Fin 2016, vous avez commis un magnifique livre paru aux éditions Assouline « Venetian Chic » qui est une promenade magique dans la Cité des Doges. On vous accompagne dans la visite d’ateliers d’artistes. En musardant, on découvre d’incroyables palais vénitiens, d’élégants restaurants. On fait son marché avec vous dans des échoppes où perdurent encore un merveilleux artisanat local…  

C’est justement le but de mon livre : une promenade dans ma Venise…

Votre livre « Venetian Chic » a été préfacé par le célèbre acteur britannique Jeremy Irons.
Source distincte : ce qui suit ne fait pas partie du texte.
-- ==== Sys2Proof/Laws/FrameHost.lean ====
section
/-! SUPPORT. The groups of state that a definition can change: the commands of the host, of the supply, of the power units and of the trust services. -/

set_option maxRecDepth 4000
set_option linter.unusedSimpArgs false
set_option linter.unusedVariables false

namespace Sys2Proof.Machine

theorem forget_runLoadProgram (ks : List Nat) (h3 : 3 ∈ ks) (h7 : 7 ∈ ks)
    (d : Sub) (s : State) :
    forget ks (runLoadProgram d s) = forget ks s := by
  unfold runLoadProgram
  repeat' (first
    | with_reducible rfl
    | simp only [forget_ite, ite_self, true_or, or_true, and_self, forget_finish, forget_finishWith,
      forget_setPrograms, h3, h7]
    | split)

theorem forget_execLoadProgram (ks : List Nat) (h3 : 3 ∈ ks) (h7 : 7 ∈ ks)
    (d : Sub) (s : State) :
    forget ks (endState s (execLoadProgram d s)) = forget ks s := by
  unfold execLoadProgram
  repeat' (first
    | with_reducible rfl
    | simp only [forget_ite, endState_next, endState_ite, endState_fault, ite_self, true_or, or_true, and_self,
      forget_beginCommand, forget_runLoadProgram, h3, h7]
    | split
    | (refine (forget_beginCommand ks (by assumption) _ _ _ _ _ ?_).trans ?_; intro x))

theorem forget_execLoadProgramSlotTaken (ks : List Nat) (h7 : 7 ∈ ks)
    (slot : Nat) (s : State) :
    forget ks (endState s (execLoadProgramSlotTaken slot s)) = forget ks s := by
  unfold execLoadProgramSlotTaken
  repeat' (first
    | with_reducible rfl
    | simp only [forget_ite, endState_next, endState_ite, endState_fault, ite_self, true_or, or_true, and_self,
      forget_setPrograms, h7]
    | split)

theorem forget_unload (ks : List Nat) (h3 : 3 ∈ ks) (h7 : 7 ∈ ks)
    (s : State) (d : Sub) (handle : Nat) :
    forget ks (unload s d handle) = forget ks s := by
  unfold unload
  repeat' (first
    | with_reducible rfl
    | simp only [forget_ite, ite_self, true_or, or_true, and_self, forget_finish, forget_setPrograms, h3, h7]
    | split)

theorem forget_execTranslationEnd (ks : List Nat) (h3 : 3 ∈ ks) (h5 : 5 ∈ ks) (h6 : 6 ∈ ks) (h7 : 7 ∈ ks) (h10 : 10 ∈ ks) (h12 : 12 ∈ ks) (h13 : 13 ∈ ks) (h14 : 14 ∈ ks) (h15 : 15 ∈ ks) (h16 : 16 ∈ ks) (h17 : 17 ∈ ks) (h19 : 19 ∈ ks) (h20 : 20 ∈ ks)
    (handle : Nat) (s : State) :
    forget ks (endState s (execTranslationEnd handle s)) = forget ks s := by
  unfold execTranslationEnd
  repeat' (first
    | with_reducible rfl
    | simp only [forget_ite, endState_next, endState_ite, endState_fault, ite_self, true_or, or_true, and_self,
      forget_finish, forget_freeDrained, forget_progress, forget_setPrograms, forget_unload, h3, h5, h6,
      h7, h10, h12, h13, h14, h15, h16, h17, h19, h20]
    | split
    | (refine (forget_foldl ks _ ?_ _ _).trans ?_; intros))

theorem forget_runUnloadProgram (ks : List Nat) (h3 : 3 ∈ ks) (h7 : 7 ∈ ks)
    (d : Sub) (s : State) :
    forget ks (runUnloadProgram d s) = forget ks s := by
  unfold runUnloadProgram
  repeat' (first
    | with_reducible rfl
    | simp only [forget_ite, ite_self, true_or, or_true, and_self, forget_finish, forget_setPrograms, forget_unload,
      h3, h7]
    | split)

theorem forget_execUnloadProgram (ks : List Nat) (h3 : 3 ∈ ks) (h7 : 7 ∈ ks)
    (d : Sub) (s : State) :
    forget ks (endState s (execUnloadProgram d s)) = forget ks s := by
  unfold execUnloadProgram
  repeat' (first
    | with_reducible rfl
    | simp only [forget_ite, endState_next, endState_ite, endState_fault, ite_self, true_or, or_true, and_self,
      forget_beginCommand, forget_runUnloadProgram, h3, h7]
    | split
    | (refine (forget_beginCommand ks (by assumption) _ _ _ _ _ ?_).trans ?_; intro x))

theorem forget_withLattice (ks : List Nat) (h8 : 8 ∈ ks)
    (s : State) (l : Lattice) :
    forget ks (withLattice s l) = forget ks s := by
  unfold withLattice
  repeat' (first
    | with_reducible rfl
    | simp only [forget_ite, ite_self, true_or, or_true, and_self, forget_setLattices, h8]
    | split)

theorem forget_absentReplicas (ks : List Nat) (h3 : 3 ∈ ks) (h13 : 13 ∈ ks) (h14 : 14 ∈ ks) (h16 : 16 ∈ ks) (h20 : 20 ∈ ks)
    (s : State) :
    forget ks (absentReplicas s) = forget ks s := by
  unfold absentReplicas
  repeat' (first
    | with_reducible rfl
    | simp only [forget_ite, ite_self, true_or, or_true, and_self, forget_sendTo, forget_setDense,
      forget_setReplica, h3, h13, h14, h16, h20]
    | split
    | (refine (forget_foldl ks _ ?_ _ _).trans ?_; intros))

theorem forget_startReplicas (ks : List Nat) (h3 : 3 ∈ ks) (h13 : 13 ∈ ks) (h14 : 14 ∈ ks) (h16 : 16 ∈ ks) (h20 : 20 ∈ ks)
    (s : State) :
    forget ks (startReplicas s) = forget ks s := by
  unfold startReplicas
  repeat' (first
    | with_reducible rfl
    | simp only [forget_ite, ite_self, true_or, or_true, and_self, forget_absentReplicas, forget_setDense, h3, h13,
      h14, h16, h20]
    | split)

theorem forget_makeResident (ks : List Nat) (h3 : 3 ∈ ks) (h8 : 8 ∈ ks) (h10 : 10 ∈ ks) (h13 : 13 ∈ ks) (h14 : 14 ∈ ks) (h16 : 16 ∈ ks) (h20 : 20 ∈ ks)
    (s : State) (l : Lattice) :
    forget ks (makeResident s l) = forget ks s := by
  unfold makeResident
  repeat' (first
    | with_reducible rfl
    | simp only [forget_ite, ite_self, true_or, or_true, and_self, forget_setTensor, forget_startReplicas,
      forget_withLattice, h3, h8, h10, h13, h14, h16, h20]
    | split
    | (refine (forget_foldl ks _ ?_ _ _).trans ?_; intros))

theorem forget_runSubmitLattice (ks : List Nat) (h3 : 3 ∈ ks) (h8 : 8 ∈ ks) (h10 : 10 ∈ ks) (h13 : 13 ∈ ks) (h14 : 14 ∈ ks) (h16 : 16 ∈ ks) (h20 : 20 ∈ ks)
    (d : Sub) (s : State) :
    forget ks (runSubmitLattice d s) = forget ks s := by
  unfold runSubmitLattice
  repeat' (first
    | with_reducible rfl
    | simp only [forget_ite, ite_self, true_or, or_true, and_self, forget_finish, forget_finishWith,
      forget_makeResident, h3, h8, h10, h13, h14, h16, h20]
    | split)

theorem forget_execSubmitLattice (ks : List Nat) (h3 : 3 ∈ ks) (h8 : 8 ∈ ks) (h10 : 10 ∈ ks) (h13 : 13 ∈ ks) (h14 : 14 ∈ ks) (h16 : 16 ∈ ks) (h20 : 20 ∈ ks)
    (d : Sub) (s : State) :
    forget ks (endState s (execSubmitLattice d s)) = forget ks s := by
  unfold execSubmitLattice
  repeat' (first
    | with_reducible rfl
    | simp only [forget_ite, endState_next, endState_ite, endState_fault, ite_self, true_or, or_true, and_self,
      forget_beginCommand, forget_runSubmitLattice, h3, h8, h10, h13, h14, h16, h20]
    | split
    | (refine (forget_beginCommand ks (by assumption) _ _ _ _ _ ?_).trans ?_; intro x))

theorem forget_runSubmitLatticeRemove (ks : List Nat) (h3 : 3 ∈ ks) (h8 : 8 ∈ ks) (h13 : 13 ∈ ks)
    (d : Sub) (s : State) :
    forget ks (runSubmitLatticeRemove d s) = forget ks s := by
  unfold runSubmitLatticeRemove
  repeat' (first
    | with_reducible rfl
    | simp only [forget_ite, ite_self, true_or, or_true, and_self, forget_finish, forget_finishWith,
      forget_setDense, forget_setLattices, h3, h8, h13]
    | split)

theorem forget_execSubmitLatticeRemove (ks : List Nat) (h3 : 3 ∈ ks) (h8 : 8 ∈ ks) (h13 : 13 ∈ ks)
    (d : Sub) (s : State) :
    forget ks (endState s (execSubmitLatticeRemove d s)) = forget ks s := by
  unfold execSubmitLatticeRemove
  repeat' (first
    | with_reducible rfl
    | simp only [forget_ite, endState_next, endState_ite, endState_fault, ite_self, true_or, or_true, and_self,
      forget_beginCommand, forget_runSubmitLatticeRemove, h3, h8, h13]
    | split
    | (refine (forget_beginCommand ks (by assumption) _ _ _ _ _ ?_).trans ?_; intro x))

theorem forget_runLoadBegin (ks : List Nat) (h3 : 3 ∈ ks) (h6 : 6 ∈ ks)
    (d : Sub) (s : State) :
    forget ks (runLoadBegin d s) = forget ks s := by
  unfold runLoadBegin
  repeat' (first
    | with_reducible rfl
    | simp only [forget_ite, ite_self, true_or, or_true, and_self, forget_finish, forget_installPages,
      forget_setTables, h3, h6]
    | split)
Est-il tombé amoureux, lui aussi, de Venise ?  

Jeremy Irons en plus d’être un acteur fameux dans le monde est aussi un ami de longue date et il a accepté sans difficultés de rédiger cette préface, une valeur inestimable pour mon premier livre.

Francesca Bortolotto Possati et Jeremy Irons

En un mot, Francesca Bortolotto Possati, l’art de vivre vénitien se résume-t-il par l’élégance et le raffinement ?

La spontanéité, l’amitié, la  joie et la générosité d’âme.

A l’origine, le Carnaval de Venise c’était un tourbillon de fêtes, de soupers délicieux, de fêtes galantes secrètes sur fond d’alcôves et de palais vénitiens. Il était réservé à un monde privilégié, protégé, aristocratique. Toute la Bonne société se recevait entre elle. Le Carnaval actuel (qui se déroulera cette année du 27 janvier 2018 au 13 février 2018) est-il plus anonyme, trop commercial ? 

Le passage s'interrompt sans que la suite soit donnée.